A unified view on Hardy's paradox and the CHSH inequality

TL;DR

This paper unifies Hardy's paradox and the CHSH inequality into a single framework of non-local games, enhancing understanding of quantum non-locality and its distinctions from classical correlations.

Contribution

It introduces a unified perspective that encompasses both Hardy's paradox and the CHSH inequality as special cases within a broader family of non-local games.

Findings

Unified framework for Hardy's paradox and CHSH inequality

Provides new insights into quantum non-locality

Bridges different approaches to Bell non-locality

Abstract

Bell's inequality fundamentally changed our understanding of quantum mechanics.
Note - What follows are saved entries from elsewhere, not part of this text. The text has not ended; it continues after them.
theorem txFetch_atTurn : txFetch (s.atTurn ts k) = (txFetch s).atTurn ts k := by
  rw [txFetch, txFetch, State.atTurn_x]
  split
  · exact State.raiseFault_atTurn ts k s _
  simp only [State.atTurn_cmemWord]
  split
  · exact State.raiseFault_atTurn ts k s _
  split
  · exact State.raiseFault_atTurn ts k (s.log _) _
  split
  · exact State.raiseFault_atTurn ts k ((s.log _).log _) _
  · rfl

theorem checkedStatus_atTurn (v : Word) (good : Phase) :
    checkedStatus v good (s.atTurn ts k) = (checkedStatus v good s).atTurn ts k := by
  rw [checkedStatus, checkedStatus, State.atTurn_cfg]
  split <;> rfl

theorem txData_atTurn : txData (s.atTurn ts k) = (txData s).atTurn ts k := by
  rw [txData, txData, State.atTurn_x]
  split_ifs <;> rfl

theorem txRdByte_atTurn (v : Word) : txRdByte v (s.atTurn ts k) = (txRdByte v s).atTurn ts k := by
  rw [txRdByte, txRdByte, State.atTurn_x, State.atTurn_admits]
  split
  · rfl
  · exact State.raiseFault_atTurn ts k (s.regRead .dr v) _

theorem txWrPoll_atTurn (v : Word) : txWrPoll v (s.atTurn ts k) = (txWrPoll v s).atTurn ts k := by
  by_cases full : v &&& s.cfg.sr1Txe = 0
  · by_cases reached : ∃ n, s.cfg.txePollLimit = some n ∧ n ≤ s.x.polls + 1
    · rw [txWrPoll_of_timeout full reached]
      exact txWrPoll_of_timeout (s := s.atTurn ts k) full reached
    · have left : ∀ n, s.cfg.txePollLimit = some n → s.x.polls + 1 < n := by simpa using reached
      rw [txWrPoll_of_wait full left]
      exact txWrPoll_of_wait (s := s.atTurn ts k) full left
  · rw [txWrPoll_of_txe full]
    exact txWrPoll_of_txe (s := s.atTurn ts k) full

theorem txWrByte_atTurn : txWrByte (s.atTurn ts k) = (txWrByte s).atTurn ts k := by
  cases byte : s.cmemByte (byteAddress s.x) with
  | none =>
    rw [txWrByte, txWrByte, State.atTurn_x, State.atTurn_cmemByte, byte]
    exact State.raiseFault_atTurn ts k s _
  | some b =>
    rcases Nat.lt_or_ge (s.x.bi + 1).toNat s.x.len.toNat with more | last
    · rw [txWrByte_of_more byte more]
      exact txWrByte_of_more (s := s.atTurn ts k) byte more
    · rw [txWrByte_of_last byte last]
      exact txWrByte_of_last (s := s.atTurn ts k) byte last

theorem txNext_atTurn : txNext (s.atTurn ts k) = (txNext s).atTurn ts k := by
  rw [txNext, txNext, State.atTurn_x]
  split <;> rfl

/-- The phases not named here are one line of small updates. -/
theorem phaseEffect_atTurn (v : Word) : phaseEffect v (s.atTurn ts k) = (phaseEffect v s).atTurn ts k := by
  unfold phaseEffect
  rw [State.atTurn_phase]
  cases s.phase with
  | sfRestore => exact sfRestore_atTurn ts k s
  | clDisable => exact clDisable_atTurn ts k s
  | txFetch => exact txFetch_atTurn ts k s
  | txStartSt => exact checkedStatus_atTurn ts k s v .txAddr
  | txAddrSt => exact checkedStatus_atTurn ts k s v .txAddrClr
  | txData => exact txData_atTurn ts k s
  | txRdByte => exact txRdByte_atTurn ts k s v
  | txWrPoll => exact txWrPoll_atTurn ts k s v
  | txWrByte => exact txWrByte_atTurn ts k s
  | txNext => exact txNext_atTurn ts k s
  | _ => rfl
Bell's insight that non-local correlations between quantum systems cannot be explained classically can be verified experimentally, and has numerous applications in modern quantum information. Today, the CHSH inequality is probably the most well-known Bell inequality and it has given us a wealth of understanding in what differentiates the classical from the quantum world. Yet, there are certainly other means of quantifying "Bell non-locality without inequalities" such as the famous Hardy's paradox. As such, one may wonder whether these are entirely different approaches to non-locality. For this anniversary issue, we unify the perspective of the CHSH inequality and Hardy Paradox into one family of non-local games which include both as special cases.